New Woolworths store in Nicolway by Simphiwe Mbokazi 453

Nompumelelo Magwaza

DESPITE a slowdown in the economy, consumers in the higher end of the market have shown a resilience that helped Woolworths post a strong revenue increase for the 52 weeks to June 29.

However, group chief executive Ian Moir cautioned that a further interest rate hike and African Bank’s woes could muddy the waters.

The group grew sales by an annual 14.4 percent on a 52-week basis to R39.7 billion with adjusted profit before tax up 20.1 percent to R4.4bn.

Headline earnings a share grew by 9 percent to R3.652, while earnings a share increased 10.5 percent to R3.673.

“Things are still going to be difficult for the credit-based retailers, as well as customers in the middle and low end of the market,” Moir said of the trading environment after African Bank’s bailout.

Reuben Beelders, a portfolio manager at Gryphon Asset Management, agreed that the upper end of the market was proving resilient. However, he was less optimistic about its future prospects.

He said the poor economic growth being experienced in South Africa would ultimately catch up with the upper end of the market in the form of reduced bonuses and profits, as strikes and lower activity levels affected corporate profits. A possible interest rate hike might also have an impact.

“Over the past few years very different dynamics have impacted the lower versus upper end of the market. A few years ago, coming out of the financial crisis, upper end consumers were coping with high debt levels and a constrained economy while lower-end consumers were benefiting from the government’s roll-out of social grants,” he said.

Woolworths said it was ready to execute its strategy of being the largest fashion retailer in the southern hemisphere. The first point of call would be the strengthening of group sourcing, as well as taking its private label to David Jones stores in Australia.

Moir said one of the priorities for the new Australian business, David Jones, was to raise productivity. Woolworths would also introduce its rewards scheme to the market.

However, the biggest task at hand was to introduce its private labels to David Jones customers, which Moir described as similar to those in the South African market.

“We plan to take some of our successful brands such as JTOne and Studio W to the David Jones environment, which would be much more profitable and more successful than other brands David Jones has at the moment,” he said.

Moir said of the $130 million (R1.4bn) a year in merger gains that the group hoped to achieve by its fifth year, about $100m would come from those two tasks. This meant that Woolworths would have to increase its sourcing.

“We source from a mix of local producers, as well as China and India, which we are not going to change. But what will change would be the volumes that we are putting through our supply relationships.

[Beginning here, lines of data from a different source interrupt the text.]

-- ==== Sys2Proof/Machine/Pmin.lean ====
section
/-!
DEFINITION. What the outputs ask of the frame clock: the longest lower bound on a period (R195) and the earliest start
E (R188, R242).
-/
namespace Sys2Proof.Machine
open Sys2Proof

/-- FLK_PMIN brought up to date: the longest bound of the outputs (R195). -/
def State.updatePmin (s : State) : State :=
  let l := (List.range 32).map s.lanePmin ++ (List.range 16).map s.dmxPmin
  s.wr R.FLK_PMIN (Word.ofNat (l.foldl max 0))

/-- E: the latest of the heads' earliest starts, or the last frame start where no head constrains it. -/
def State.localE (s : State) : Word :=
  (latest ((List.range 8).filterMap s.headEarliest)).getD s.flkS

end Sys2Proof.Machine
end

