-- ==== Sys2Proof/Machine/Dispatch.lean ====
section
/-!
DEFINITION. One arm per command: a direct call of its meaning.
-/
namespace Sys2Proof.Machine
open Sys2Proof
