-- ==== Sys2Proof/Certificates/Slice0/Obligations.lean ====
section
/-!
DEFINITION. The statements for the provers: what the commands of each family do, what each leaves alone, and what every
step keeps.
-/
open Sys2Proof Sys2Proof.Machine

/-- A step runs the command at the front of the queue; with none waiting, the clock ticks (00_scope.md). -/
def Obligations.StepRunsTheFrontCommand : Prop :=
  ∀ (s : State) (c : Instr) (rest : List Instr), s.pending = c :: rest →
    step s = exec c { s with pending := rest } ∧ (∀ u : State, u.pending = [] → step u = .next u.tick.fabricTick.chainTick.genTick.sendEvents) ∧
    (∀ (u : State) (nbits w : Nat), u.withFetchWord nbits w = u)

/-- Scalar integer instructions: results, flags and frame (R88, R54, R55, R51, R85). -/
def Obligations.ScalarIntegerResults : Prop :=
  ∀ (s : State) (p : Proc) (d a b : GReg) (n : BitVec 5), s.Issues p →
    let x := s.g p a.toNat
    let y := s.g p b.toNat
    let sh := y.toNat % 32
    Gives (.add p d a b) s (ScalarDone s p d (x + y) 0) ∧
    Gives (.sub p d a b) s (ScalarDone s p d (x - y) 0) ∧
    Gives (.adds p d a b) s (SatDone s p d (-2147483648) 2147483647 (x.toInt + y.toInt)) ∧
    Gives (.subs p d a b) s (SatDone s p d (-2147483648) 2147483647 (x.toInt - y.toInt)) ∧
    Gives (.addus p d a b) s (SatDone s p d 0 4294967295 ((x.toNat : Int) + y.toNat)) ∧
    Gives (.subus p d a b) s (SatDone s p d 0 4294967295 ((x.toNat : Int) - y.toNat)) ∧
    Gives (.and p d a b) s (ScalarDone s p d (x &&& y) 0) ∧
    Gives (.or p d a b) s (ScalarDone s p d (x ||| y) 0) ∧
    Gives (.xor p d a b) s (ScalarDone s p d (x ^^^ y) 0) ∧
    Gives (.andn p d a b) s (ScalarDone s p d (x &&& ~~~y) 0) ∧
    Gives (.nor p d a b) s (ScalarDone s p d (~~~(x ||| y)) 0) ∧
    Gives (.sll p d a b) s (ScalarDone s p d (x <<< sh) 0) ∧
    Gives (.srl p d a b) s (ScalarDone s p d (x >>> sh) 0) ∧
    Gives (.sra p d a b) s (ScalarDone s p d (x.sshiftRight sh) 0) ∧
    Gives (.ror p d a b) s (ScalarDone s p d (x.rotateRight sh) 0) ∧
    Gives (.slli p d a n) s (ScalarDone s p d (x <<< n.toNat) 0) ∧
    Gives (.srli p d a n) s (ScalarDone s p d (x >>> n.toNat) 0) ∧
    Gives (.srai p d a n) s (ScalarDone s p d (x.sshiftRight n.toNat) 0) ∧
    Gives (.rori p d a n) s (ScalarDone s p d (x.rotateRight n.toNat) 0) ∧
    Gives (.slt p d a b) s (ScalarDone s p d (if x.toInt < y.toInt then 1 else 0) 0) ∧
    Gives (.sltu p d a b) s (ScalarDone s p d (if x.toNat < y.toNat then 1 else 0) 0) ∧
    Gives (.seq p d a b) s (ScalarDone s p d (if x = y then 1 else 0) 0) ∧
    Gives (.min p d a b) s (ScalarDone s p d (if x.toInt ≤ y.toInt then x else y) 0) ∧
    Gives (.max p d a b) s (ScalarDone s p d (if x.toInt ≤ y.toInt then y else x) 0) ∧
    Gives (.minu p d a b) s (ScalarDone s p d (if x.toNat ≤ y.toNat then x else y) 0) ∧
    Gives (.maxu p d a b) s (ScalarDone s p d (if x.toNat ≤ y.toNat then y else x) 0) ∧
    (∃ c, c ≤ 32 ∧ x.toNat < 2 ^ (32 - c) ∧ (c < 32 → 2 ^ (31 - c) ≤ x.toNat) ∧
      Gives (.clz p d a) s (ScalarDone s p d (BitVec.ofNat 32 c) 0)) ∧
    Gives (.popc p d a) s (ScalarDone s p d (BitVec.ofNat 32 ((List.range 32).filter x.getLsbD).length) 0) ∧
    Gives (.sextb p d a) s (ScalarDone s p d ((x.setWidth 8).signExtend 32) 0) ∧
    Gives (.sexth p d a) s (ScalarDone s p d ((x.setWidth 16).signExtend 32) 0) ∧
    Gives (.addx p d a b) s (SatDone s p d (-2147483648) 2147483647 (x.toInt + y.toInt)) ∧
    Gives (.subx p d a b) s (SatDone s p d (-2147483648) 2147483647 (x.toInt - y.toInt)) ∧
    Gives (.addl p d a b) s (LumDone s p d a b fun u v => u + v) ∧
    Gives (.subl p d a b) s (LumDone s p d a b fun u v => u - v) ∧
    Gives (.mull p d a b) s (LumDone s p d a b fun u v => (u * v + u * v / 1048576 + 524288) / 1048576)

/-- Multiply, divide and fx16 instructions: results, flags and frame (R89, R53, R54). -/
def Obligations.MultiplyDivideResults : Prop :=
  ∀ (s : State) (p : Proc) (d a b : GReg), s.Issues p →
    let x := s.g p a.toNat
    let y := s.g p b.toNat
    let z := s.g p d.toNat
    let lo : Int := -2147483648
    let hi : Int := 2147483647
    Gives (.mul p d a b) s (ScalarDone s p d (BitVec.ofNat 32 (x.toNat * y.toNat)) 0) ∧
    Gives (.mulhs p d a b) s (ScalarDone s p d (BitVec.ofInt 32 ((x.toInt * y.toInt) / 4294967296)) 0) ∧
    Gives (.mulhu p d a b) s (ScalarDone s p d (BitVec.ofNat 32 (x.toNat * y.toNat / 4294967296)) 0) ∧
    Gives (.madd p d a b) s (ScalarDone s p d (BitVec.ofNat 32 (z.toNat + x.toNat * y.toNat)) 0) ∧
    Gives (.divs p d a b) s (ScalarDone s p d
      (if y = 0 then 0 else if x = 0x80000000 ∧ y = 0xFFFFFFFF then 0x80000000
       else BitVec.ofInt 32 (Int.tdiv x.toInt y.toInt))
      (if y = 0 then FL_DZ else if x = 0x80000000 ∧ y = 0xFFFFFFFF then FL_OV else 0)) ∧
    Gives (.divu p d a b) s (ScalarDone s p d (if y = 0 then 0 else BitVec.ofNat 32 (x.toNat / y.toNat))
      (if y = 0 then FL_DZ else 0)) ∧
    Gives (.rems p d a b) s (ScalarDone s p d
      (if y = 0 ∨ (x = 0x80000000 ∧ y = 0xFFFFFFFF) then 0 else BitVec.ofInt 32 (Int.tmod x.toInt y.toInt))
      (if y = 0 then FL_DZ else 0)) ∧
    Gives (.remu p d a b) s (ScalarDone s p d (if y = 0 then 0 else BitVec.ofNat 32 (x.toNat % y.toNat))
      (if y = 0 then FL_DZ else 0)) ∧
    (∀ r : Int, RoundsToEven (x.toInt * y.toInt) 65536 r → Gives (.mulx p d a b) s (SatDone s p d lo hi r)) ∧
    (y = 0 → Gives (.divx p d a b) s (ScalarDone s p d 0 FL_DZ)) ∧
    (y ≠ 0 → Gives (.divx p d a b) s (SatDone s p d lo hi (Int.tdiv (x.toInt * 65536) y.toInt))) ∧
    (∀ r : Int, RoundsToEven (x.toInt * y.toInt) 65536 r →
      let u := max lo (min hi r)
      let v := z.toInt + u
      Gives (.maddx p d a b) s (ScalarDone s p d (BitVec.ofInt 32 (max lo (min hi v)))
        (if r < lo ∨ hi < r ∨ v < lo ∨ hi < v then FL_SAT else 0)))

This should result in good relationships and lower production costs, which would then be passed down to our customers,” Moir said.

Food sales increased by 14.8 percent, with price movement of 7.9 percent. However, the division’s gross margin was reduced by 0.3 percentage points to 25.3 percent due to investment in reduced prices and increased promotions.

Moir said the food division had been able to achieve a significant increase in sales with growth ahead of the market.

“More importantly we have been able to improve profitability of the food business. As our volumes have grown our operating leveraging has increased, so the profitability is better than four years ago,” he said.

He added that the strategy to expand and build supermarket stores was gaining traction.

Meryl Pick, a retail analyst at Old Mutual Equities, said these were exciting times for Woolworths’s Country Road stores, which accounted for 20 percent of profits.

Pick said David Jones was ripe for a turnaround and, “if anyone can do it, it is Moir. He knows Australian retail very well and has proved that he can turn businesses around.”

Beelders felt that Woolworths’s results reflected good execution on the part of management, coupled with some base effects on acquired businesses and margin expansion.

However, the diluted headline earnings a share growth, at 8 percent, was less stellar and more in line with the rest of the retail sector.

Going forward, investors would have to factor in the increased shares in issue as a result of the rights issue and the inclusion of the acquired David Jones business.

The shares rose 1.97 percent to close at R79.06 yesterday.